15th Day of Clinical Research 2016 - Posterpreise

Im Namen der Klinikleitung freuen wir uns sehr darüber und gratulieren ganz herzlich zu den gewonnenen Posterpreisen des 'Day of Clinical Research 2016'

Frau Natalia Arenas Ramirez für ihr Poster "Blocking of the epigenetic repressor Ezh2 controls tumor escape upon IL-2cx immunotherapy"

Frau Janine Woytschak für ihr Poster "Type II IL-4 receptor expression on neutrophils antagonizes their expansion and migration during infection and inflammation"

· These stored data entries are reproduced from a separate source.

/-- The OTU's rows outside the engine, queue, shaper and window arrays. -/
def otuRowsA : List RegRow := [
  { a := OTU_ID, r := 0x07E11F3E }, { a := OTU_REV, r := 0x11 }, { a := OTU_CONTRACT, r := 0x100 },
  { a := OTU_CAPS, r := 0x20400200 }, { a := OTU_DIE_UID, b := 64, r := 1 }, { a := OTU_GLB_EVENTS, w1c := 1 },
  { a := OTU_DESC_STATUS }, { a := OTU_RCV_EPOCH }, { a := OTU_SELFTEST },
  { a := OTU_TMUX_CTRL, f := [fr 0 1] }, { a := OTU_TMUX_SEL 0, n1 := 8, s1 := 4, f := [fr 0 12] },
  { a := OTU_TW_BIND 0, n1 := 64, s1 := 4, f := [fr 0 17] },
  { a := OTU_GCH_CTRL, r := 0x815, f := [fr 0 1, fk 1 10 1 1000, fr 11 1] },
  { a := OTU_GCH_STATUS }, { a := OTU_GCH_LAST_SEQ, r := 0xFFFFFFFF },
  { a := OTU_GCH_NEXT_T, b := 64, r := absent },
  { a := OTU_TIME_FT, b := 64, r := absent }, { a := OTU_TIME_JT, b := 64, r := absent }, { a := OTU_TIME_LT, b := 64 },
  { a := OTU_TIME_STATUS, r := 0x404 }, { a := OTU_TIME_EVENTS, w1c := 0x3F },
  { a := OTU_TIME_CTRL, r := 0x1000A6, f := [fk 0 4 0 10, fk 4 8 1 100, fr 12 12] },
  { a := OTU_TIME_ASYM }, { a := OTU_TIME_OFFSET }, { a := OTU_TIME_DELAY }, { a := OTU_TIME_ERR, r := 0xFFFFFFFF },
  { a := OTU_TIME_HOLD_AGE }, { a := OTU_TIME_SNAP_CMD }, { a := OTU_TIME_SNAP_FT, b := 64, r := absent },
  { a := OTU_TIME_SNAP_LT, b := 64 }, { a := OTU_TIME_JOB_START, b := 64, r := absent }, { a := OTU_MARK, b := 64 },
  { a := OTU_MARK_STATUS, rc := 0xFFFF00 },
  { a := OTU_ACC_CTRL, r := 0x3E87, f := [fr 0 3, fk 4 12 1 4095] }, { a := OTU_ACC_STATUS, r := 0xA },
  { a := OTU_ACC_EVENTS, w1c := 0xFF }, { a := OTU_ACC_KEY_REQ }, { a := OTU_ACC_NEXT_T, b := 64, r := absent },
  { a := OTU_ACC_LAST_NO, b := 64, r := absent },
  { a := OTU_ACC_SWITCH_T, b := 64, r := absent, f := [fr 0 64], whole := true },
  { a := OTU_ACC_SWITCH_INTERVAL, r := 0xA, f := [fd 0 14 1 10000] },
  { a := OTU_ACC_DUMP_SLOTS, r := 1365, f := [fr 0 16] },
  { a := OTU_ACC_DUMP_BASE, b := 64 }, { a := OTU_ACC_DUMP_SIZE, b := 64 },
  { a := OTU_ACC_FAST_CTRL, r := 0x0FA00014, f := [fr 0 1, fk 1 17 1 100000, fk 18 12 1 4095] },
  { a := OTU_ACC_UNPIN }, { a := OTU_ACC_FAST_SEL 0, n1 := 64, s1 := 4, f := [fd 0 15 0 16639, fr 15 1] } ]

/-- The OTU's rows of queues, waits, sillage, numerics, canaries and digests. -/
def otuRowsB : List RegRow := [
  { a := OTU_QS_CTRL, r := 1, f := [fr 0 2] }, { a := OTU_QS_LOST, rc := 0xFFFFFFFF }, { a := OTU_QS_SEQ },
  { a := OTU_SYNC_CTRL, r := 0x00640021, f := [fr 0 1, fr 1 8, fk 16 10 1 1000] },
  { a := OTU_SYNC_EVENTS, w1c := 7 }, { a := OTU_SYNC_SHORT, rc := 0xFFFFFFFF }, { a := OTU_SYNC_LOST, rc := 0xFFFFFFFF },
  { a := OTU_SYNC_OPEN }, { a := OTU_HANG_CTRL, r := 0xC9, f := [fr 0 1, fk 1 14 1 10000] }, { a := OTU_HANG_ACTIVE },
  { a := OTU_HANG_LAST_T, b := 64, r := absent },
  { a := OTU_SIL_CTRL, r := 0x404000A1, f := [fr 0 2, fk 4 8 1 255, fk 12 12 64 4095, fk 24 8 1 255] },
  { a := OTU_SIL_STATUS }, { a := OTU_SIL_SEQ_EN, b := 64, r := absent, f := [fr 0 64], whole := true },
  { a := OTU_SIL_SYNC_REQ, b := 64 }, { a := OTU_SIL_EVENTS, w1c := 0x1F },
  { a := OTU_SIL_LOST_PKTS, rc := 0xFFFFFFFF }, { a := OTU_SIL_LOST_BYTES, rc := 0xFFFFFFFF },
  { a := OTU_SIL_OVERWRITTEN, rc := 0xFFFFFFFF }, { a := OTU_SIL_LOST_MASK, b := 64 },
  { a := OTU_SIL_GRANT_ID 0, n1 := 4, s1 := 0x40 }, { a := OTU_SIL_GRANT_CTRL 0, n1 := 4, s1 := 0x40 },
  { a := OTU_SIL_GRANT_DIE 0, n1 := 4, s1 := 0x40, b := 64 }, { a := OTU_SIL_GRANT_EXPIRY 0, n1 := 4, s1 := 0x40, b := 64 },
  { a := OTU_SIL_GRANT_SEQ_MASK 0, n1 := 4, s1 := 0x40, b := 64 },
  { a := OTU_NUM_CTRL, r := 7, f := [fr 0 3] }, { a := OTU_NUM_EVENTS, w1c := 0xF }, { a := OTU_NUM_QUEUE },
  { a := OTU_NUM_FIRST_LOST, rc := 0xFFFFFFFF }, { a := OTU_NUM_LAST_FT, b := 64, r := absent },
  { a := OTU_CAN_CTRL, r := 0x01007B7F, f := [fr 0 7, fr 8 2, fk 10 6 0 30, fr 16 10] },
  { a := OTU_CAN_TIMING, r := 0x04000040, f := [fr 0 16, fk 16 16 1 65535] }, { a := OTU_CAN_STATUS },
  { a := OTU_CAN_EVENTS, w1c := 0x3F }, { a := OTU_CAN_MISMATCHES, rc := 0xFFFFFFFF },
  { a := OTU_CAN_LIB 0 0, n1 := 2048, s1 := 8, b := 64, f := [fr 0 64], arr := true },
  { a := OTU_CAN_ENG_BUDGET 0, n1 := 512, s1 := 4 },
  { a := OTU_DIG_CTRL, r := 7, f := [fr 0 3] }, { a := OTU_DIG_STATUS }, { a := OTU_DIG_EVENTS, w1c := 0xF },
  { a := OTU_DIG_MARK_SLOTS, b := 64, f := [fr 0 64] }, { a := OTU_DIG_MARK }, { a := OTU_DIG_LAST_RESULT, r := 0xFFFFFFFF },
  { a := OTU_DIG_PROGRAM, n1 := 4, s1 := 8, b := 64, arr := true }, { a := OTU_DIG_WEIGHTS, n1 := 4, s1 := 8, b := 64, arr := true },
  { a := OTU_DIG_FP 0, n1 := 2, s1 := 8, n2 := 64, s2 := 0x20, b := 64, arr := true },
  { a := OTU_DIG_FP_TILES 0, n1 := 64, s1 := 0x20, b := 64 } ]

/-- The OTU's rows of the recorder, compressor, check values and port. -/
def otuRowsC : List RegRow := [
  { a := OTU_EVR_CTRL, r := 1, f := [fr 0 4] }, { a := OTU_EVR_STATUS }, { a := OTU_EVR_EVENTS, w1c := 0xF },
  { a := OTU_EVR_SESSION, r := 1 }, { a := OTU_EVR_FRONTIER, r := 1 }, { a := OTU_EVR_DROPPED, rc := 0xFFFFFFFF },
  { a := OTU_EVR_CLEAR }, { a := OTU_EVR_RL_DEFAULT, b := 64, r := 0x004003E800000000, f := [fr 32 16, fd 48 16 1 65535], whole := true },
  { a := OTU_EVR_RL 0, n1 := 64, s1 := 8, b := 64, f := [fr 0 17, fr 32 16, fr 48 16], whole := true },
  { a := OTU_BLOT_CURSOR, f := [fr 0 12] },
  { a := OTU_BLOT_WINDOW, n1 := 512, s1 := 8, b := 64, arr := true },
  { a := OTU_PORT_STATUS }, { a := OTU_PORT_EVENTS, w1c := 0x3FF }, { a := OTU_PORT_LOC },
  { a := OTU_PORT_OVH, r := 0x00200000, f := [fOvh 0, fOvh 16] },
  { a := OTU_FB_CTRL, r := 0x0014E001, f := [fr 0 1, fr 8 1, fr 10 6, fd 16 8 1 255] }, { a := OTU_FB_RATE },
  { a := OTU_FB_PIR, r := 0x61A8, f := [fd 0 32 1000 400000] }, { a := OTU_FB_RELAY 0, n1 := 4, s1 := 8, b := 64 } ] ++
  cmpRows OTU_CMP_BASE 1 false ++ cvRows (OTU_CV_BASE 0) 4 ++
  gateRows OTU_GB 1 0x40000 0x1000 0x1000 4096 400000 400000

/-- The OTU's rows of engines, queues, global-channel entries and tenant windows. -/
def otuRowsD : List RegRow := [
  { a := 0x8000, n1 := 72, s1 := 8, n2 := 32, s2 := 0x400, b := 64, arr := true },
  { a := OTU_ENG_CTR 0 0, n1 := 512, s1 := 0x100, b := 64 },
  { a := OTU_ENG_CTR 0 1, n1 := 8, s1 := 8, n2 := 512, s2 := 0x100, b := 64, f := [fr 0 48], whole := true },
  { a := OTU_ENG_CTR 0 9, n1 := 23, s1 := 8, n2 := 512, s2 := 0x100, b := 64 },
  { a := OTU_ENG_EVSEL 0 0, n1 := 8, s1 := 8, n2 := 512, s2 := 0x80, b := 64, r := 0x1000000000, f := [fr 0 39],
    whole := true },
  { a := OTU_ENG_INFO 0, n1 := 512, s1 := 0x80 }, { a := OTU_ENG_OVF 0, n1 := 512, s1 := 0x80, w1c := 0xFFFFFFFE },
  { a := OTU_ENG_CFG_EPOCH 0, n1 := 512, s1 := 0x80 }, { a := OTU_ENG_CMD_SEQ 0, n1 := 512, s1 := 0x80 },
  { a := OTU_ENG_EVENTS 0, n1 := 512, s1 := 0x80, w1c := 0xF },
  { a := OTU_ENG_SNAP_CMD 0 }, { a := OTU_ENG_SNAP_STATUS 0 }, { a := OTU_ENG_SNAP_CMD_SEQ 0 },
  { a := OTU_ENG_SNAP_FT 0, b := 64, r := absent }, { a := OTU_ENG_SNAP_LT 0, b := 64 },
  { a := OTU_ENG_SNAP 0 0, n1 := 32, s1 := 8, b := 64 },
  { a := OTU_Q_CFG 0, n1 := 4096, s1 := 0x10, r := 0x15, f := [fr 0 1, fk 1 10 1 1000] },
  { a := OTU_Q_INFO 0, n1 := 4096, s1 := 0x10 }, { a := OTU_Q_LIVE 0, n1 := 4096, s1 := 0x10, b := 64 },
  { a := OTU_TW_INFO 0, n1 := 64, s1 := 0x8000 },
  { a := OTU_TW_ENG_PAGE 0, n1 := 64, s1 := 0x8000, f := [fd 0 5 0 31] },
  { a := OTU_TW_Q_PAGE 0, n1 := 64, s1 := 0x8000, f := [fd 0 4 0 15] },
  { a := OTU_TW_CONTRACT 0, n1 := 64, s1 := 0x8000, r := 0x100 },
  { a := OTU_ENG_SNAP_CMD 1, n1 := 64, s1 := 0x8000 }, { a := OTU_ENG_SNAP_STATUS 1, n1 := 64, s1 := 0x8000 },
  { a := OTU_ENG_SNAP_CMD_SEQ 1, n1 := 64, s1 := 0x8000 },
  { a := OTU_ENG_SNAP_FT 1, n1 := 64, s1 := 0x8000, b := 64, r := absent },
  { a := OTU_ENG_SNAP_LT 1, n1 := 64, s1 := 0x8000, b := 64 },
  { a := OTU_ENG_SNAP 1 0, n1 := 32, s1 := 8, n2 := 64, s2 := 0x8000, b := 64 } ]

/-- R459: every OTU register. -/
def otuRows : List RegRow := otuRowsA ++ otuRowsB ++ otuRowsC ++ otuRowsD

/-- The reset value of an OTU register address. -/
def otuReset (a : Nat) : Word := resetOf otuRows a

end Sys2Proof.Machine
end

Natalia Venetz-Arenas.pngNatalia Arenas Ramirez, MSc
High dose human Interleukin-2 (hIL-2) has shown clinical response rates of 15-19 % in patients with metastatic cancer. However, its clinical application is limited by adverse effects such as vascular leak syndrome, stimulation of T regulatory (Treg) cells and a short half-life. In order to modulate hIL-2 activity, Natalia Arenas Ramirez and colleagues generated a unique anti-human IL-2 antibody: NARA1. By blocking the CD25 receptor binding site of the cytokine, hIL-2 complexed with NARA1 preferentially stimulates effector CD122high (CD8+ T and NK cells) over immunosuppressive Treg cells. Human IL-2/NARA1 complexes generate potent anti-tumor responses controlling metastasis development along with a prolonged half-life. As for many cancer therapies, despite initial control the tumor usually relapses. During this process, the levels of the epigenetic modifier Ezh2 increase leading to poorly immunogenic transformed cancer cells. This effect is reversed by blocking Ezh2 leading to a more potent and prolonged tumor control in combination with hIL-2/NARA1 therapy.

Janine Woytschak.png Janine Woytschak, PhD
Neutrophils are the first immune cells recruited to sites of inflammation and infection. However, patients with allergic disorders such as atopic dermatitis show a paucity of skin neutrophils and are prone to bacterial skin infections, suggesting that allergic ‘type-2’ inflammation might curtail neutrophil responses. Given that interleukin (IL)-4 is instrumental in initiating, polarizing and maintaining type-2 immunity, these findings beg the question whether IL-4 signals directly affect neutrophil expansion, migration or function. 
Janine Woytschak and colleagues show that the type-2 signature cytokine IL-4 hampers neutrophil expansion and migration by antagonizing G-CSF and chemokine receptor-mediated signals. Cutaneous bacterial infection in mice was exacerbated by IL-4 signaling and improved when IL-4 was blocked, with each outcome inversely correlating with neutrophil migration to skin. Likewise, systemic bacterial infection was worsened by heightened IL-4 activity, with IL-4 restricting G-CSF-induced neutrophil expansion in and migration from bone marrow to tissues by disrupting CXCR2–CXCR4 chemokine signaling in neutrophils. These effects were dependent on IL-4 acting through type II IL-4 receptors (consisting of IL-4Rα and IL-13Rα1) on neutrophils, inducing thereby p38 MAPK phosphorylation.